[INFORMATION SHOWN]
/-- 60_exceptions.md R160, 00_scope.md R10: the block never stops. From every state a tick leads to a next state: no
fault and no refusal. -/
def Obligations.BlockNeverStops : Prop :=
  ∀ s : State, ∃ t, step s = .next t

/-- 10_state.md R33, 60_exceptions.md R175: no tick changes a parameter; a tick spends one record of inputs. The list
of inputs and the tick counter are the model's choice (log 2), and so is `unitPort` (log 4). -/
def Obligations.ConfigurationIsNeverWritten : Prop :=
  ∀ s t : State, step s = .next t →
    t.cfg = s.cfg ∧ t.unitPort = s.unitPort ∧ t.inputs = s.inputs.tail ∧ t.tick = s.tick + 1

/-- 41_protocol_engine.md R121, which the spec marks as its own inference: the complete transition relation of
`phase`, and `rst = 1`. -/
def Obligations.PhaseTransitionsAreTheTable : Prop :=
  ∀ s t : State, step s = .next t →
    (s.now.rst = true → t.phase = .idle) ∧
    (s.now.rst = false →
      (s.phase = .idle → t.phase = if s.now.start = true then .reqLow else .idle) ∧
      (s.phase = .reqLow → t.phase = if s.delayCnt = s.cfg.reqLowTicks - 1 then .reqHigh else .reqLow) ∧
      (s.phase = .reqHigh → t.phase = if s.delayCnt = s.cfg.reqHighTicks - 1 then .ackLow else .reqHigh) ∧
      (s.phase = .ackLow → t.phase =
        match ptStep s.cfg.ceiling .low s.ptCount s.now.pinIn with
        | .continues _ => .ackLow
        | .done _ => .ackHigh
        | .timedOut => .done) ∧
      (s.phase = .ackHigh → t.phase =
        match ptStep s.cfg.ceiling .high s.ptCount s.now.pinIn with
        | .continues _ => .ackHigh
        | .done _ => .frame
        | .timedOut => .done) ∧
      (s.phase = .frame → t.phase =
        match ptStep s.cfg.ceiling (levelOfIndex s.measIdx) s.ptCount s.now.pinIn with
        | .continues _ => .frame
        | .done _ => if s.measIdx.val < 79 then .frame else .decode
        | .timedOut => .done) ∧
      (s.phase = .decode → t.phase = .verify) ∧
      (s.phase = .verify → t.phase = .done) ∧
      (s.phase = .done → t.phase = if s.now.start = true then .reqLow else .done))

/-- 10_state.md R20 (column "written by"), R32: without reset each register changes only in the phases whose rules
write it. -/
def Obligations.RegistersChangeOnlyByTheirRules : Prop :=
  ∀ s t : State, s.now.rst = false → step s = .next t →
    (t.delayCnt ≠ s.delayCnt →
      s.phase = .idle ∨ s.phase = .done ∨ s.phase = .reqLow ∨ s.phase = .reqHigh) ∧
    (t.ptCount ≠ s.ptCount →
      s.phase = .reqHigh ∨ s.phase = .ackLow ∨ s.phase = .ackHigh ∨ s.phase = .frame) ∧
    (t.measIdx ≠ s.measIdx →
      s.phase = .idle ∨ s.phase = .done ∨ s.phase = .ackHigh ∨ s.phase = .frame) ∧
    (t.dur ≠ s.dur → s.phase = .frame) ∧
    (t.frame ≠ s.frame → s.phase = .decode) ∧
    (t.meas ≠ s.meas ∨ t.measValid ≠ s.measValid → s.phase = .idle ∨ s.phase = .done ∨ s.phase = .verify) ∧
    (t.result ≠ s.result → s.phase ≠ .reqLow ∧ s.phase ≠ .reqHigh ∧ s.phase ≠ .decode)

/-- 20_memory.md R53 and 10_state.md R25: without reset an entry of `dur` changes only when a data measurement ends
normally in `FRAME`, only the entry `meas_idx`, and it then holds the count, which in a state that meets the
invariants is at most `CEILING`: the sentinel is never stored (10_state.md R34 item 5, for whatever read wrote the
entry). -/
def Obligations.OnlyTheMeasuredDurationIsStored : Prop :=
  ∀ (s t : State) (j : Fin 80), s.now.rst = false → step s = .next t → t.dur[j] ≠ s.dur[j] →
    s.phase = .frame ∧ j = s.measIdx ∧ s.now.pinIn ≠ levelOfIndex s.measIdx ∧ t.dur[j] = s.ptCount ∧
    (s.Inv → t.dur[j] ≤ s.cfg.ceiling)

/-- 41_protocol_engine.md R140, which the spec marks as its own inference: outside the measuring phases `pin_in` does
not matter; outside `IDLE` and `DONE` `start` does not; and in the four other phases the next state is a function of
the current state alone. -/
def Obligations.IgnoredInputsDoNotMatter : Prop :=
  ∀ s s' t t' : State, s.SameBlock s' → s.now.rst = false → s'.now.rst = false →
    step s = .next t → step s' = .next t' →
    (measuring s.phase = false → s.now.start = s'.now.start → t.SameBlock t') ∧
    (accepting s.phase = false → s.now.pinIn = s'.now.pinIn → t.SameBlock t') ∧
    (s.phase = .reqLow ∨ s.phase = .reqHigh ∨ s.phase = .decode ∨ s.phase = .verify → t.SameBlock t')

/-- 60_exceptions.md R165, R162: a Timeout arises only in a measuring phase, at a matching sample when the count has
reached the ceiling; a ChecksumMismatch only at the `VERIFY` tick, when the test fails; and either ends the read at
that tick with no Measurement. -/
def Obligations.FailuresAriseOnlyAtTheirTicks : Prop :=
  ∀ s t : State, s.Inv → s.now.rst = false → step s = .next t →
    (t.result = .timeout → s.result ≠ .timeout →
      measuring s.phase = true ∧ s.now.pinIn = s.expectedLevel ∧ s.ptCount = s.cfg.ceiling ∧
      t.phase = .done ∧ t.ptCount = s.cfg.ceiling + 1 ∧ t.measValid = false ∧ t.frame = s.frame ∧
      t.measIdx = s.measIdx) ∧
    (t.result = .checksumMismatch → s.result ≠ .checksumMismatch →
      s.phase = .verify ∧ checksumOk s.frame = false ∧ t.phase = .done ∧ t.measValid = false)

/-! ### Invariants -/

/-- 10_state.md R34, R31 and 40_pulse_timer.md R112, with the reset values of 10_state.md R36 and R31: after reset the
invariants of the block hold, the unit's counter is in its range, and the unit agrees with the engine. -/
def Obligations.InvariantsHoldAtReset : Prop :=
  State.reset.Inv ∧ State.reset.UnitInv ∧ State.reset.UnitAgrees

/-- 10_state.md R34, which the spec marks as its own inference: the invariants are kept by every step, from every
state that meets them and for every configuration. -/
def Obligations.InvariantsAreKeptByEveryStep : Prop :=
  ∀ s t : State, s.Inv → step s = .next t → t.Inv

/-- 10_state.md R22, R23, R24 and 40_pulse_timer.md R112: after any tick from a state that meets the invariants, each
counter fits its width, so none ever wraps. -/
def Obligations.CountersNeverWrap : Prop :=
  ∀ s t : State, s.cfg.Runnable → s.Inv → s.UnitInv → step s = .next t →
    t.delayCnt < 2 ^ t.cfg.dlw ∧ t.ptCount < 2 ^ t.cfg.dw ∧ t.unitCount < 2 ^ t.cfg.dw ∧ t.measIdx.val < 2 ^ 7

/-- 10_state.md R31: the unit's registers after reset; and inside the block they are functions of the engine's at
every tick, with the engine driving the unit's port as 41_protocol_engine.md R133 says. -/
def Obligations.UnitMirrorsTheEngine : Prop :=
  State.reset.unitBusy = false ∧ State.reset.unitExp = .low ∧ State.reset.unitCount = 0 ∧
  State.reset.UnitAgrees ∧
  ∀ s t : State, s.unitPort = .engine → s.UnitAgrees → step s = .next t →
    t.UnitAgrees ∧ (t.unitBusy = true ↔ t.phase = .ackLow ∨ t.phase = .ackHigh ∨ t.phase = .frame) ∧
    (t.phase = .ackLow → t.unitExp = .low) ∧ (t.phase = .ackHigh → t.unitExp = .high) ∧
    (t.phase = .frame → t.unitExp = if t.measIdx.val % 2 = 0 then .low else .high)

/-! ### Whole reads -/

/-- 41_protocol_engine.md R134, which the spec marks as its own inference: the wired form of R133 and the normative
step function are the same machine. From every state in which the unit agrees with the engine that drives it, a step
is the wired form's tick, and the unit agrees again; so from the reset state, with any configuration, any contents of
`dur` and under any inputs, the whole states agree at every tick, the unit's count is the block's, and the unit is
busy exactly in the measuring phases. -/
def Obligations.WiredFormIsTheSameMachine : Prop :=
  (∀ s : State, s.unitPort = .engine → s.UnitAgrees →
    step s = .next (wiredStep s) ∧ (wiredStep s).UnitAgrees) ∧
  (∀ (cfg : Config) (dur : Vector Nat 80) (inputs : List Inputs) (k : Nat),
    let s : State := { State.reset with cfg := cfg, dur := dur, inputs := inputs }
    State.After k s (wiredRun k s) ∧ (wiredRun k s).unitCount = (wiredRun k s).ptCount ∧
      (wiredRun k s).unitBusy = measuring (wiredRun k s).phase)

/-- 41_protocol_engine.md R135 (and R136 for the tick), which the spec marks as its own inferences: a read accepted in
any state, with no reset before it ends, ends with what `read_fn` gives for the samples of its measuring phases, and
`done` is first 1 exactly then. No sample beyond those consumed matters, and their number is bounded. -/
def Obligations.ReadGivesWhatReadFnGives : Prop :=
  ∀ s : State, s.Accepts → 1 ≤ s.cfg.reqLowTicks → 1 ≤ s.cfg.reqHighTicks →
    let first := s.cfg.reqLowTicks + s.cfg.reqHighTicks + 1
    let samples := fun j => (s.inputAt (first + j)).pinIn
    let r := readFn s.cfg.ceiling samples
    let last := first + r.consumed + (if r.result = .timeout then 0 else 2)
    (∀ other : Nat → Level, (∀ j, j < r.consumed → other j = samples j) → readFn s.cfg.ceiling other = r) ∧
    (r.result ≠ .timeout → 82 ≤ r.consumed ∧ r.consumed ≤ 82 * (s.cfg.ceiling + 1)) ∧
    (s.NoReset last →
      (∃ t, State.After last s t ∧ t.doneOut = true ∧ t.result = r.result ∧
        t.measValid = r.measurement.isSome ∧ t.meas = r.measurement.getD #v[0, 0, 0, 0]) ∧
      (∀ k t, 1 ≤ k → k < last → State.After k s t → t.doneOut = false ∧ t.measValid = false))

[WHAT IS BEING ASKED]
Write out every line in the data that holds the string "levelOfIndex".

[SOLVED PROBLEM]
        match ptStep s.cfg.ceiling (levelOfIndex s.measIdx) s.ptCount s.now.pinIn with
    s.phase = .frame ∧ j = s.measIdx ∧ s.now.pinIn ≠ levelOfIndex s.measIdx ∧ t.dur[j] = s.ptCount ∧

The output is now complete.